# neutrosophic set

## neutrosophic set

(logic)
A generalisation of the intuitionistic set, classical set, fuzzy set, paraconsistent set, dialetheist set, paradoxist set, tautological set based on Neutrosophy. An element x(T, I, F) belongs to the set in the following way: it is t true in the set, i indeterminate in the set, and f false, where t, i, and f are real numbers taken from the sets T, I, and F with no restriction on T, I, F, nor on their sum n=t+i+f.
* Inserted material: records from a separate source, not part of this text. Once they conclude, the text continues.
-- ==== Sys2Proof/Machine/Flags.lean ====
section
/-! DEFINITION. RESP.STATUS, the block's only status indication: it has no condition flags (10_state R25, 60_exceptions R88). -/

namespace Sys2Proof.Machine

/-- The kinds an operation or the decode can raise (60_exceptions R88). The engine's kinds are never produced (R92). -/
inductive ErrorKind
  | malformedData
  | malformedFrame
  | invalidParameter
  | illegalOperation
  deriving DecidableEq, Repr

/-- STATUS of a request that completed (60_exceptions R88). -/
def statusOk : Byte := 0x00

/-- STATUS of a request that raised kind `e` (60_exceptions R88). -/
def ErrorKind.code : ErrorKind → Byte
  | .malformedData => 0x01
  | .malformedFrame => 0x02
  | .invalidParameter => 0x03
  | .illegalOperation => 0x04

/-- The answer of a predicate operation, RESP.R ∈ 0, 1 (10_state R25). -/
def answerBit (b : Bool) : Word64 := if b then 1 else 0

end Sys2Proof.Machine
end

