/-! ## The port -/

/-- 10_state R30: a request is accepted, its REQ sampled, on an edge with `req_valid` = 1 while `req_ready` = 1; with
`req_valid` = 0 such an edge accepts nothing, and while a request is outstanding `req_valid` makes no difference. RESP does not
change on the edge that accepts. -/
def Obligations.PortAcceptsOnlyWhenReady : Prop :=
  ∀ (s : State) (p : Pins), p.rst = false →
    (s.port = .ready → p.reqValid = true → ∃ t, clockEdge p s = .next t ∧ t.port = .busy s.req 0 ∧ t.port.reqReady = false ∧
      t.resp = s.resp ∧ t.req = s.req) ∧
    (s.port = .ready → p.reqValid = false → ∃ t, clockEdge p s = .next t ∧ t.port = .ready ∧ t.resp = s.resp ∧ t.req = s.req) ∧
    (s.port.reqReady = false → ∀ b, clockEdge { p with reqValid := b } s = clockEdge p s)

/-- 10_state R30: `rsp_valid` rises no earlier than RESPONSE_LATENCY edges after acceptance, and RESP does not change before. -/
def Obligations.PortAnswersNoEarlierThanLatency : Prop :=
  ∀ (s : State) (p : Pins) (q : Req) (age : Nat), s.port = .busy q age → p.rst = false →
    age + 1 < s.cfg.responseLatency →
    ∃ t, clockEdge p s = .next t ∧ t.port = .busy q (age + 1) ∧ t.port.rspValid = false ∧ t.resp = s.resp

/-- 10_state R30: the response is taken on an edge with `rsp_valid` = 1 and `rsp_ready` = 1; then `rsp_valid` falls, `req_ready`
rises, and the RESP outputs keep their values. Without `rsp_ready` it stays offered. -/
def Obligations.PortTakesResponse : Prop :=
  ∀ (s : State) (p : Pins), s.port.rspValid = true → p.rst = false →
    ∃ t, clockEdge p s = .next t ∧ t.resp = s.resp ∧ t.req = s.req ∧ t.port.rspValid = !p.rspReady ∧ t.port.reqReady = p.rspReady

/-- 10_state R30: the output port of a RESP field shows the field's value while it has one, and otherwise some number of the
field's width. -/
def Obligations.PinsShowResponse : Prop :=
  ∀ (s : State) (f : RespField),
    (∀ v, s.respValue f = some v → s.respPin f = v) ∧ (s.respValue f = none → s.respPin f < 2 ^ f.width s.cfg)

/-- 10_state R29, R30: the port realises the transaction. A request accepted from state `s` and answered after any edges that do
not answer, mixed with any host writes, at least RESPONSE_LATENCY edges after acceptance, leaves in RESP exactly what the atomic
transaction on `s` gives: REQ is sampled at acceptance. -/
def Obligations.PortRealisesTransaction : Prop :=
  ∀ (s u : State) (accept answer : Pins) (between : List HostAction),
    s.port = .ready → accept.rst = false → accept.reqValid = true → answer.rst = false → answer.answer = true →
    (∀ x ∈ between, (∃ p : Pins, x = .clock p ∧ p.rst = false ∧ p.answer = false) ∨
      ∃ f v, x = .write f v ∧ f.inBuffer s.cfg = true) →
    s.cfg.responseLatency ≤ clockEdges between + 1 →
    s.host = .clock accept :: (between ++ [.clock answer]) → transaction s = .next u →
    ∃ t : State, Host.Core.run Sys2Proof.core (between.length + 2) s = .next t ∧ t.resp = u.resp ∧ t.port.rspValid = true ∧
      t.host = []

/-! ## Runs -/

/-- 70_reset R109: every accepted request is answered after finitely many steps unless reset intervenes. From any state in which a
request waits, whatever the pending host actions without a reset, a bounded number of steps reaches the answer that the atomic
transaction on the sampled request gives, unless the host itself stops the run by reading a field without a value or by an action
outside the table. Where the host does nothing more, it is reached without exception, and a request on an unwritten field faults. -/
def Obligations.AcceptedRequestIsAnswered : Prop :=
  ∀ (s : State) (q : Req) (age : Nat), s.port = .busy q age →
    (∀ u, (∀ x ∈ s.host, x.isReset = false) → transaction { s with req := q } = .next u →
      ∃ k, k ≤ s.host.length + s.cfg.responseLatency + 1 ∧
        ((∃ t : State, Host.Core.run Sys2Proof.core k s = .next t ∧ t.port = .answered ∧ t.resp = u.resp) ∨
          (∃ g, Host.Core.run Sys2Proof.core k s = .fault (.noValue g)) ∨ ∃ r, Host.Core.run Sys2Proof.core k s = .refused r)) ∧
    (∀ u, s.host = [] → transaction { s with req := q } = .next u →
      ∃ (k : Nat) (t : State), k ≤ s.cfg.responseLatency + 1 ∧ Host.Core.run Sys2Proof.core k s = .next t ∧ t.port = .answered ∧
        t.resp = u.resp ∧ t.req = s.req ∧ t.cfg = s.cfg) ∧
    (∀ f, s.host = [] → transaction { s with req := q } = .fault f →
      ∃ k, k ≤ s.cfg.responseLatency + 1 ∧ Host.Core.run Sys2Proof.core k s = .fault f)

/-- 70_reset R110: a run is finite. From any state a bounded number of steps reaches the end of the run or a stop; and an ended run
stays as it is. That the run ends only when no host action at all is left (R110 asks for no further request and the last response
produced) is the model's choice (log 21), and so is the bound (log 9). -/
def Obligations.RunEndsOrStops : Prop :=
  (∀ s : State, ∃ k, k ≤ s.host.length + s.cfg.responseLatency + 1 ∧
    ((∃ t : State, Host.Core.run Sys2Proof.core k s = .next t ∧ t.runEnded) ∨ (∃ f, Host.Core.run Sys2Proof.core k s = .fault f) ∨
      ∃ r, Host.Core.run Sys2Proof.core k s = .refused r)) ∧
  (∀ s : State, s.runEnded → ∀ k, Host.Core.run Sys2Proof.core k s = .next s)

/-- 70_reset R110: in a run from reset that no reset cuts short, RESP is the response to the last request answered so far, and
NONE while there is none: at the end of the run, which is the model's reading of the end (log 21), its final state. -/
def Obligations.RunLeavesLastResponse : Prop :=
  ∀ (c : Config) (actions : List HostAction) (k : Nat) (t : State), (∀ x ∈ actions, x.isReset = false) →
    Host.Core.run Sys2Proof.core k (runStart c actions) = .next t → t.resp = (responsesOf k (runStart c actions)).getLast?

/-- 70_reset R110, 20_memory R46: each response is the one its request produced: a step that produces a response leaves in RESP
what the atomic transaction on its request gives (the fields sampled at acceptance), and no other step but a reset changes RESP. -/
def Obligations.EachResponseIsItsRequests : Prop :=
  ∀ s t : State, step s = .next t →
    (producesResponse s t = true → ∃ u : State, transaction { s with req := s.request } = .next u ∧ t.resp = u.resp) ∧
    (producesResponse s t = false → (∀ x, s.host.head? = some x → x.isReset = false) → t.resp = s.resp)

/-! ## The round-trip laws together -/

/-- 40_bcd R72, whole: each encoder's output on its domain is decoded to the operand it came from; each decoder returns STATUS = OK
exactly on the byte sequences its encoder produces, and the encoder gives different operands different bytes, so it is a bijection
onto what the decoder accepts; the offset 0 is encoded as all zero bytes. -/
def Obligations.EncodersAreBijective : Prop :=
  (∀ enc dec : Instr, enc.wf = true → decoderOf enc = some dec →
    (∀ a, encoderDomain enc a → ∃ bs, EncodesTo enc a bs ∧ DecodesTo dec bs a) ∧
    (∀ (s t : State) (bs : List Byte) (r : Resp), s.cfg.Wf → s.req.HoldsInput bs → exec dec s = .next t → t.resp = some r →
      (r.status = 0x00 ↔ ∃ a, encoderDomain enc a ∧ EncodesTo enc a bs)) ∧
    (∀ (a a' : Word64) (bs : List Byte), encoderDomain enc a → encoderDomain enc a' → EncodesTo enc a bs → EncodesTo enc a' bs →
      a = a')) ∧
  ∀ d, 1 ≤ d → d ≤ 15 → EncodesTo (.encOffset d) 0 (List.replicate (d / 2 + 1) 0x00)
end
The neutrosophic set generalises:

- the intuitionistic set, which supports incomplete set theories (for 0<n<100 and i=0, 0<=t,i,f<=100);

- the fuzzy set (for n=100 and i=0, and 0<=t,i,f<=100);

- the classical set (for n=100 and i=0, with t,f either 0 or 100);

- the paraconsistent set (for n>100 and i=0, with both t,f<100);

- the dialetheist set, which says that the intersection of some disjoint sets is not empty (for t=f=100 and i=0; some paradoxist sets can be denoted this way).

http://gallup.unm.edu/~smarandache/NeutSet.txt.

["Neutrosophy / Neutrosophic Probability, Set, and Logic", Florentin Smarandache, American Research Press, 1998].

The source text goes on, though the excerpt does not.